The study you mentioned from ASCO GU, that was the panc NET study, right, panc NET study that studied cabozantinib, sunitinib, savolitinib and somebody else, right? Well, that wasn't a biomarker -- a biomarker-selected study. So that was basically all PRCC patients. So you don't expect a MET inhibitor to do well in a patient that is not MET-positive. And as we know, in papillary renal cell carcinoma, the proportion of patients that are MET-driven is roughly 40%, give or take. So you had 60% of the patients there in that study that were never going to respond to a MET inhibitor.

And in the field of renal cell carcinoma, VEGFR inhibitors are -- obviously, in clear cell renal cell carcinoma. They've been the standard of care for many years and still are in combination with the PD-1s. But -- and so you would expect the VEGFR inhibitors to do -- cabozantinib, for example, in this case, to do better in PRCC relative to the broader PRCC patient population on biomarker selected than you would expect for savolitinib.

But I would imagine, if you do a retrospective biomarker analysis on that study, identify the MET-positive patients, savolitinib would no doubt be the superior treatment.

And our last question is for Jan Sharma from Deutsche Bank.

I was just hoping that you could kind of give us your perspective on recent developments in the EGFR non-small cell lung cancer space, particularly kind of [to achieve HER3 asset] and J&J's bispecific. And just potentially how savolitinib fits within that and perhaps like compare it in the context. And also whether you see any kind of potential negative impact on your ability to kind of recruit into future savo trials in the non-small cell lung cancer space given the competitive dynamic now.

Sure. Maybe I'll ask Wei-Guo to answer that question.

Yes. So J&J's bispecific. They are now in the first line, basically non-small cell lung cancer. And so I don't think we will compete directly with them, not only in the first line, but also they are not really selecting for the MET status. So we will be really biomarker-driven and with a very clear patient selection strategy.

So in terms of clinical trial enrollment competition, I don't think we are in the same patient population.

But in terms of in the future, talking about market competition, I think it will be very different products. Obviously, we are oral and they are IV. And for first-line patients who have years to live, we think oral would offer a very good advantage in terms of convenience and also compliance as well. So that's our belief. And we actually talked to some of the KOLs in China. There are obviously a lot of EGFR mutant non-small cell lung cancer patients in China. And a lot of them are quite skeptical about first-line IV products for many, many years. So obviously, efficacy is number one.
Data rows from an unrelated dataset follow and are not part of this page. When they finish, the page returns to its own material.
def header0 : SelHeader := ⟨true, false, 0, 0, 0⟩
/-- The role, with the link up and the first ports those of the pair. -/
def linked (r : Role) : State :=
  onPair (fun p => { p with linkUp := true, ports := 1 }) (onDev (fun d => { d with role := r }) (ready .run))
theorem witness_link :
    (dieUp (linked .solo) = true ∧ (hear header0 (linked .solo)).dev.role = .solo ∧ (hear header0 (linked .solo)).pair.syncPaused = false) ∧
    ((hear header0 (linked .standby)).dev.role = .standby ∧ (hear header0 (linked .syncing)).dev.role = .syncing ∧
      (hear header0 (linked .standby)).pair.deltas = []) ∧
    (pairPort (hear header0 (linked .solo)) 0 = true ∧ pairPort (hear header0 (linked .solo)) 1 = false) := by decide
/-- Deltas of the two sides of the limit, 2 µs before the boundary t(2): one that waits for more frames, one that comes too late. -/
theorem witness_delta :
    fullTick (linked .standby) 0 = 0 ∧ deltaLate (linked .standby) 0 = false ∧
    deltaLate (onDev (fun d => { d with now := d.tickAt + 3000000 - 12000 }) (linked .standby)) 0 = false ∧
    deltaLate (onDev (fun d => { d with now := d.tickAt + 3000000 - 11999 }) (linked .standby)) 0 = true ∧
    (onPair (fun p => { p with deltas := [(0, [.mark .switch], none)] }) (linked .standby)).pair.deltas =
      [] ++ (0, [.mark .switch], none) :: [] := by decide
theorem witness_pair :
    ((onPair (fun p => { p with takeoverDue := some (0, 1) }) (linked .standby)).pair.takeoverDue = some (0, 1) ∧
      (0 : Nat) ≤ (linked .standby).dev.tick) ∧
    (onPair (fun p => { p with yieldDue := true }) (linked .primary)).pair.yieldDue = true ∧
    ((onPair (fun p => { p with handoverDue := true }) (linked .primary)).pair.handoverDue = true ∧
      (markedDelta (onPair (fun p => { p with deltas := [(0, [.mark .handover], some (1, 2))] }) (linked .standby))).isSome = true ∧
      (linked .standby).pair.handoverAt = none) ∧
    ((onPair (fun p => { p with handoverAt := some 0 }) (linked .standby)).pair.handoverAt = some 0) ∧
    ((linked .solo).pair.linkUp = true ∧ (linked .solo).pair.line ≠ 2 ∧ (linked .solo).pair.syncPhase = 0) ∧
    ((linked .solo).scan.dualFault = 0 ∧ (linked .solo).pair.peerFault = false) ∧
    ((linked .syncing).dev.role = .syncing ∧ (linked .syncing).pair.line = 0) ∧
    ((onPair (fun p => { p with syncPaused := true, syncPhase := 1 }) (linked .primary)).pair.syncPhase ≠ 0 ∧
      (onPair (fun p => { p with syncPaused := true, syncPhase := 1 }) (linked .syncing)).pair.syncPaused = true) := by decide

def fieldOn : State := onFio (fun f => { f with linkUp := true, sampleWaiting := true }) (ready .run)
/-- Channel 3 of the field die as given. -/
def channelOf (x : Channel → Channel) : State := onFio (fun f => { f with ch := modifyNth f.ch 3 x }) fieldOn
theorem witness_field :
    (dieUp fieldOn = true ∧ fieldOn.fio.linkUp = true ∧ fieldOn.fio.sampleWaiting = true ∧ fieldOn.fio.test = none) ∧
    (ready .run).fio.linkUp = false ∧
    (isInput 3 (getCh (channelOf (fun c => { c with mode := 1, filter := 1, diffA := 2, diffB := 2 })) 3) = true ∧
      filterN (getCh (channelOf (fun c => { c with mode := 1, filter := 1, diffA := 2, diffB := 2 })) 3) ≤ 2) ∧
    ((getCh (channelOf (fun c => { c with mode := 1, filter := 1, wbe := true, breakCount := 2 })) 3).broken = false) ∧
    ((getCh (channelOf (fun c => { c with mode := 2 })) 3).outputFault = false ∧
      (getCh (channelOf (fun c => { c with mode := 2, readbackCount := 4 })) 3).readbackFault = false) ∧
    (supplyNext { fieldOn.fio.supplyA with cond := 0, below19 := 4 } = 1 ∧
      supplyNext { fieldOn.fio.supplyA with cond := 1, above19 := 200 } = 0) := by decide
/-- A test pulse in progress on channel 24, and its driver due. -/
def pulsing : State :=
  onFio (fun f => { f with test := some (0, [24], some (24, 0)), command := 0x01000000, configured := true,
                           supplyB := { f.supplyB with cond := 0 }, supplyA := { f.supplyA with cond := 0 } }) fieldOn
theorem witness_pulse : pulsing.fio.testHit = false ∧ heldOff pulsing 24 = false ∧ pulsing.fio.command.getLsbD 24 = true := by decide

/-- A fill that is asked to end, and one that is not. -/
theorem witness_fill_ends :
    stopAsked (withOp { work 0xB001 (ask []) with cancel := some 0 } (ready .stop)) { work 0xB001 (ask []) with cancel := some 0 } = true ∧
    opsProceed (ready .stop) = true ∧ stopAsked (withOp (work 0xB001 (ask [])) (ready .stop)) (work 0xB001 (ask [])) = false := by decide

theorem witness_units :
    (opIndex (withOp { work 0xB003 (ask []) with admitted := true } (ready .run)) 0xB003 = some 0) ∧
    (opIndex (withOp { work 0xA005 (ask []) with past := true, aux := [0, 5, 6] } (ready .stop)) 0xA005 = some 0) ∧
    ((onChg (fun c => { c with traced := [3] }) (ready .run)).chg.traced.contains 3 = true ∧ firmwareServes (ready .run) = true) ∧
    (loadIndex (withOp (work 0x1001 (ask [])) (ready .stop)) = some 0 ∧
      checkLoad (withOp (work 0x1001 (ask [])) (ready .stop)) (ask []) = .inr (stBadParam, 0)) ∧
    (opIndex (withOp (work 0x3001 (ask [])) (ready .run)) 0x3001 = some 0 ∧ (ready .run).chg.staged = none) := by decide

/-- A load and a stage at each of their steps: waiting for admission, admitted, past their cancel point and doomed. -/
def stepsOf (op : Nat) : List LongOp :=
  [work op (ask []), { work op (ask []) with admitted := true, past := true },
    { work op (ask []) with admitted := true, past := true, aux := [7] },
    { work op (ask []) with admitted := true, past := true, doomed := true }]
theorem witness_steps : ∀ o ∈ stepsOf 0x1001 ++ stepsOf 0x3001,
    getOp (withOp o (ready .run)) 0 = some o ∧ o.done = false ∧ o.suspended = false ∧ o.cancel ≠ some 0 ∧
    (o.past = true ∨ stopAsked (withOp o (ready (if o.opcode = 0x1001 then .stop else .run))) o = false) := by decide
theorem witness_stage_partner :
    (ready .run).dev.role ≠ .primary ∧ effState (ready .run) = .run ∧ effState (ready .halted) ≠ .run ∧
    hasStandby (onPair (fun p => { p with partnerRole := some 2 }) (linked .primary)) = true ∧
    hasStandby (onPair (fun p => { p with partnerRole := none }) (linked .primary)) = false := by decide

/-! ### Witnesses: how commands are judged -/

theorem witness_queue : ({ State.reset with pending := [.baseTick, .bucketLeak] } : State).pending = .baseTick :: [.bucketLeak] := by
  decide
theorem witness_shapes : shapes State.reset = true ∧ memories State.reset = true := by decide
theorem witness_well_formed_queue :
    ({ State.reset with pending := [.echo (ask [])] } : State).pending.all WellFormed.command = true := by decide
theorem witness_sparse : sparseWf TWord.empty [(3, .mk0 Ty.int 1), (9, .mk0 Ty.bool 1)] = true := by decide
theorem witness_checks :
    (pathTakes cmdProgramLoad (ask []) (ready .run) = true ∧ structureOk cmdProgramLoad (ask []) (ready .run) = false) ∧
    (pathTakes cmdSlotFree (ask []) (ready .run) = true ∧ structureOk cmdSlotFree (ask []) (ready .run) = true ∧
      stateOk cmdMemFill (ask [1]) (ready .run) = false ∧ structureOk cmdMemFill (ask [1]) (ready .run) = true) ∧
    (structureOk cmdPairSwitchover (ask []) (ready .run) = true ∧ stateOk cmdPairSwitchover (ask []) (ready .run) = true ∧
      legalRole cmdPairSwitchover.op (ready .run).dev.role = false) ∧
    (legalRole cmdTimeShift.op (ready .run).dev.role = true ∧ (cmdTimeShift.range (ask []) (ready .run)).isSome = true) := by decide

/-- A module whose lifecycle is PROVISIONED: what changes it needs a token (R459, R463). -/
def provisioned : State := onSec (fun c => { c with shadows := true, fuses := [0x1F] }) (ready .stop)
theorem witness_auth :
    urgentPath (ask [3, 0, 1]).origin = false ∧ pathTakes cmdFuseProgram (ask [3, 0, 1]) provisioned = true ∧
    judgeEarly cmdFuseProgram (ask [3, 0, 1]) provisioned = none ∧ authNeeded cmdFuseProgram (ask [3, 0, 1]) provisioned = true ∧
    hasAuth (ask [3, 0, 1]) = false ∧
    hasAuth { ask [3, 0, 1] with flags := 2, count := 3, auth := List.replicate 128 0 } = true ∧
    judgeEarly cmdFuseProgram { ask [3, 0, 1] with flags := 2, count := 3, auth := List.replicate 128 0 } provisioned = none ∧
    authorized cmdFuseProgram { ask [3, 0, 1] with flags := 2, count := 3, auth := List.replicate 128 0 } provisioned = false := by
  decide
We are all in the same boat at this point, getting -- just getting started in the Phase III.

So we'll see in terms of efficacy. Yes, I think if both remedies are efficacious, then it comes down to what patient population and how these treatments will be delivered.

Okay. Does that answer your question?

Yes. Yes. Yes, that's helpful.

And this is the end of the Q&A sessions. And apology for the one who still queued up on the audio and the web. And I'll now pass the time to Christian and the management for the wrap-up. Thank you.

Okay. Well, thanks very much, everybody, for taking the time to join the call today. Yes, just to finish it off on a very positive note, I think 2021 will continue to be just a really important year for the company. We're making great progress, I think, as you can hear from Wei-Guo as well as Marek and the presentation. So thank you very much all for your support. And we look forward to kind of continued dialogue as the year goes by. I think it will be one where we will have a lot to talk about. So thanks very much, everybody, and take care.

This is the end of the conference. You may disconnect now. Goodbye.